Data is no longer the “new oil.”

Though parallels have been drawn between the current data boom and the oil boom of a century ago, data has become a huge opportunity for growth that small businesses need to cash into.

Unlike oil, data is an infinite and all-encompassing ubiquitous concept that has become an invaluable “natural resource.” Therefore, data is no longer the new oil; rather, it’s the lifeblood for the likes of Facebook, Google, and Amazon, which capitalize on 2.5 quintillion bytes of data generated in a day by mobile devices, the internet of things (IoT), and other large data platforms, such as social media.

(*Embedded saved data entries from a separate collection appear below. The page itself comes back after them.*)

-- ==== Sys2Proof/Machine/Access.lean ====
section
/-! DEFINITION. Accesses of more than one word, as vector accesses, pairs and `cload` make them (R159, R271,
R395): every one is checked before any is performed; and accesses that are performed at home (R264, R278). -/

namespace Sys2Proof.Machine

/-- Check accesses in order (R159 step 1, R271): the places, or the first failure. -/
def State.placeAll (s : State) (c : CtxId) (via : Via) (n : Nat) (acc : Acc) : List Word → Except Stop (List Loc)
  | [] => .ok []
  | ea :: r =>
    match s.place c via ea n acc with
    | .error e => .error e
    | .ok l =>
      match s.placeAll c via n acc r with
      | .error e => .error e
      | .ok ls => .ok (l :: ls)

/-- Whether a stop is poison-consumed. -/
def Stop.isPoison : Stop → Bool
  | .raise r => decide (r.cause = .poisonConsumed)
  | .need _ => false
  | .walk _ _ _ => false
  | .zero _ => false

/-- The values of reads that have all been made (R159 step 2): with one still to come, it is waited for; poison is reported
before an uncorrectable line, each at the lowest place that has it. -/
def gather (rs : List (Except Stop Nat)) : Except Stop (List Nat) :=
  let es := rs.filterMap (fun r => match r with
    | .error e => some e
    | .ok _ => none)
  match ((es.find? Stop.waits).orElse (fun _ => es.find? Stop.isPoison)).orElse (fun _ => es.head?) with
  | some e => .error e
  | none => .ok (rs.filterMap (fun r => match r with
    | .error _ => none
    | .ok v => some v))

/-- Read every place (R159 step 2, R271, R395): the values, or what stops them. -/
def State.loadAll (s : State) (c : CtxId) (n : Nat) (ls : List Loc) : Except Stop (List Nat) :=
  gather (ls.map (fun l => s.load c l n))

/-- The read of one word of a pair: whatever fails in it is reported at the word (R271). -/
def State.loadWord (s : State) (c : CtxId) (l : Loc) : Except Stop Nat :=
  match s.load c l 8, l with
  | .error (.raise r), .home _ va _ => .error (.raise { r with tval := BitVec.ofNat 64 (va / 8 * 8) })
  | r, _ => r

/-- The words of a pair (R271): with one still to come, it is waited for; of two that fail the lower is reported. -/
def State.loadPairAt (s : State) (c : CtxId) (ls : List Loc) : Except Stop (List Nat) :=
  let rs := ls.map (fun l => s.loadWord c l)
  let es := rs.filterMap (fun r => match r with
    | .error e => some e
    | .ok _ => none)
  match (es.find? Stop.waits).orElse (fun _ => es.head?) with
  | some e => .error e
  | none => gather rs

/-- A read of a lane: a fault carries the lane's address (R159). -/
def State.loadLane (s : State) (c : CtxId) (n : Nat) (ea : Word) (l : Loc) : Except Stop Nat :=
  match s.load c l n with
  | .error e => .error (e.atLane ea)
  | .ok v => .ok v

/-- Read the enabled lanes (R159 step 2). -/
def State.loadLanes (s : State) (c : CtxId) (n : Nat) (ls : List (Word × Loc)) : Except Stop (List Nat) :=
  gather (ls.map (fun (ea, l) => s.loadLane c n ea l))

/-- The accesses of one lane, of which every fault carries the lane's address (R159, R162). -/
def State.placeLane (s : State) (c : CtxId) (via : Via) (n : Nat) (acc : Acc) (lane : Word) (eas : List Word) :
    Except Stop (List Loc) :=
  match s.placeAll c via n acc eas with
  | .error e => .error (e.atLane lane)
  | .ok ls => .ok ls

/-- Whether a place is posted to (R249). -/
def Loc.isPosted (c : CtxId) : Loc → Bool
  | .sram a => postedHome c a
  | _ => false

/-- What must hold before several stores are made: for each what `storeReady` asks, room in Q for every
posted one (R413), and room in H for the lines they may evict. -/
def State.storesReady (s : State) (c : CtxId) (n : Nat) (ls : List Loc) : Except Stop Unit :=
  let posted := (ls.filter (Loc.isPosted c)).length
  let k := s.core c.coreId
  let misses := (ls.filter (fun l => match l with
    | .home pa _ _ => (k.find (pa / 64)).isNone
    | _ => false)).length
  if posted ≠ 0 ∧ 1023 < (s.ctx c).q + posted then .error (.need (.room posted))
  else if 1 < misses ∧ ¬ k.roomFor misses then .error (.need .roomH)
  else ls.foldl (fun acc l => match acc with
    | .error e => .error e
    | .ok _ => s.storeReady c l n) (.ok ())

/-- Make several stores in order. A part of a word merges into the word that the core has before the first of them, though
one of them evicts its line (R236). -/
def State.storeAll (s : State) (c : CtxId) (n : Nat) (ls : List (Loc × Nat)) : State :=
  ls.foldl (fun (t : State) (l, v) => t.storeOver c l n v (s.baseOf c l)) s

/-! ### Performed at home -/

/-- Write a dirty copy of a line's word through and drop the word from the cache (R264). -/
def Core.dropWord (k : Core) (l w : Nat) : Core :=
  let k := if k.cache.any (fun x => decide (x.tag = l) && x.dirty.getLsbD w) then k.startThrough l else k
  { k with cache := k.cache.map (fun x => if x.tag = l then { x with valid := clrBit x.valid w } else x) }

/-- Before an access at the home of a word: for the heap the core's own copy written through and dropped,
the controller free; for quad memory the quad awake and the context's posted stores to the word performed.
The state has the write-through begun. -/
def State.homeReady (s : State) (c : CtxId) (loc : Loc) : State × Except Stop Unit :=
  match loc with
  | .device _ => (s, .ok ())
  | .sram a =>
    (s, if (s.ctx c).postedTo a then .error (.need (.posted (a / 8)))
      else match s.bankWait c a with
      | some n => .error (.need n)
      | none => .ok ())
  | .home pa _ _ =>
    let l := pa / 64
    let k := s.core c.coreId
    let dirty := k.cache.any (fun x => decide (x.tag = l) && x.dirty.getLsbD (pa % 64 / 8))
    if dirty && !k.roomFor 1 then (s, .error (.need .roomH))
    else
      let k := k.dropWord l (pa % 64 / 8)
      let s := s.putCore c.coreId { k with stale := s.overtaken c (fun m => decide (m = l)) ++ k.stale }
      (s, if k.through.any (fun t => decide (t.line = l)) then .error (.need (.through l))
        else if !s.homeOpen pa c.vt.part (.ctx c) then .error (.need (.home l))
        else .ok ())

/-- Read bytes at home (R283, R278): poison and uncorrectable lines fault. -/
def State.readHome (s : State) (c : CtxId) (loc : Loc) (n : Nat) : Except Stop Nat :=
  match loc with
  | .device _ => .ok 0
  | .sram a =>
    if s.sramPois c.vt a then .error (.cause .poisonConsumed (BitVec.ofNat 64 (a / 8 * 8))) else .ok (s.sramBytes c.vt a n)
  | .home pa va _ =>
    if s.cleared (granuleOf pa) then .ok 0
    else if NSet.mem s.poisLine (pa / 64) then .error (.cause .poisonConsumed (BitVec.ofNat 64 (va / 8 * 8)))
    else if NSet.mem s.badLine (pa / 64) then .error (.cause .memoryUncorrectable (BitVec.ofNat 64 (va / 64 * 64)))
    else .ok (s.homeBytes pa n)

/-- An access at home has been made: DRAM has activated a row of its bank, and read n bytes, unless its granule is cleared
(R245, R428, R438). -/
def State.touchHome (s : State) (c : CtxId) (loc : Loc) (n : Nat) : State :=
  match loc with
  | .home pa _ _ => if s.cleared (granuleOf pa) then s else (s.activate pa c.vt.part).tallyRead pa n
  | _ => s

/-- Write bytes at home as one step with their read (R283). -/
def State.writeHome (s : State) (c : CtxId) (loc : Loc) (n v : Nat) : State :=
  match loc with
  | .device _ => s
  | .sram a => s.sramWrite c.vt a n v
  | .home pa _ _ => (s.homeWrite pa n v).fireHome pa n

/-- Whether a write at home must wait for the zeroing of its granule (R245). -/
def State.needsZero (s : State) (loc : Loc) : Option Nat :=
  match loc with
  | .home pa _ _ => if s.cleared (granuleOf pa) then some (granuleOf pa) else none
  | _ => none

end Sys2Proof.Machine
end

Over the past decade, larger businesses have drilled down with powerful business intelligence (BI) analytics tools to gain insight from data. They have been quick to adopt new BI technologies such as predictive and prescriptive analytics to get even more insights related to customer behavior, sales, and marketing patterns, outwitting their competition.

So where does that leave small businesses?

Small businesses can take inspiration from their larger counterparts by leveraging BI technologies that are easy to scale, cost-effective, and that address a specific key business challenge, such as customer retention, hiring the right talent, forecasting cash flow management, etc.

However, like many technologies, business intelligence analytics is rapidly transforming. This in itself is a key challenge for small businesses, which must assess the right time frame for technology adoption in both the short and long terms.

Key small business challenge

Advances in BI technology have transformed BI adoption for small businesses, which must now formulate long-term BI strategies in a way they have never been required to before.

Over the next five years, small businesses must create a highly agile BI technology adoption strategy for:

  • Using visual data-discovery BI tools to derive key metrics data from CRM and sales processes
  • Gaining real-time customer insights through personal analytics and conversational analytics platforms

Otherwise, they will be increasingly stagnant compared with their peers with stronger BI adoption strategy models.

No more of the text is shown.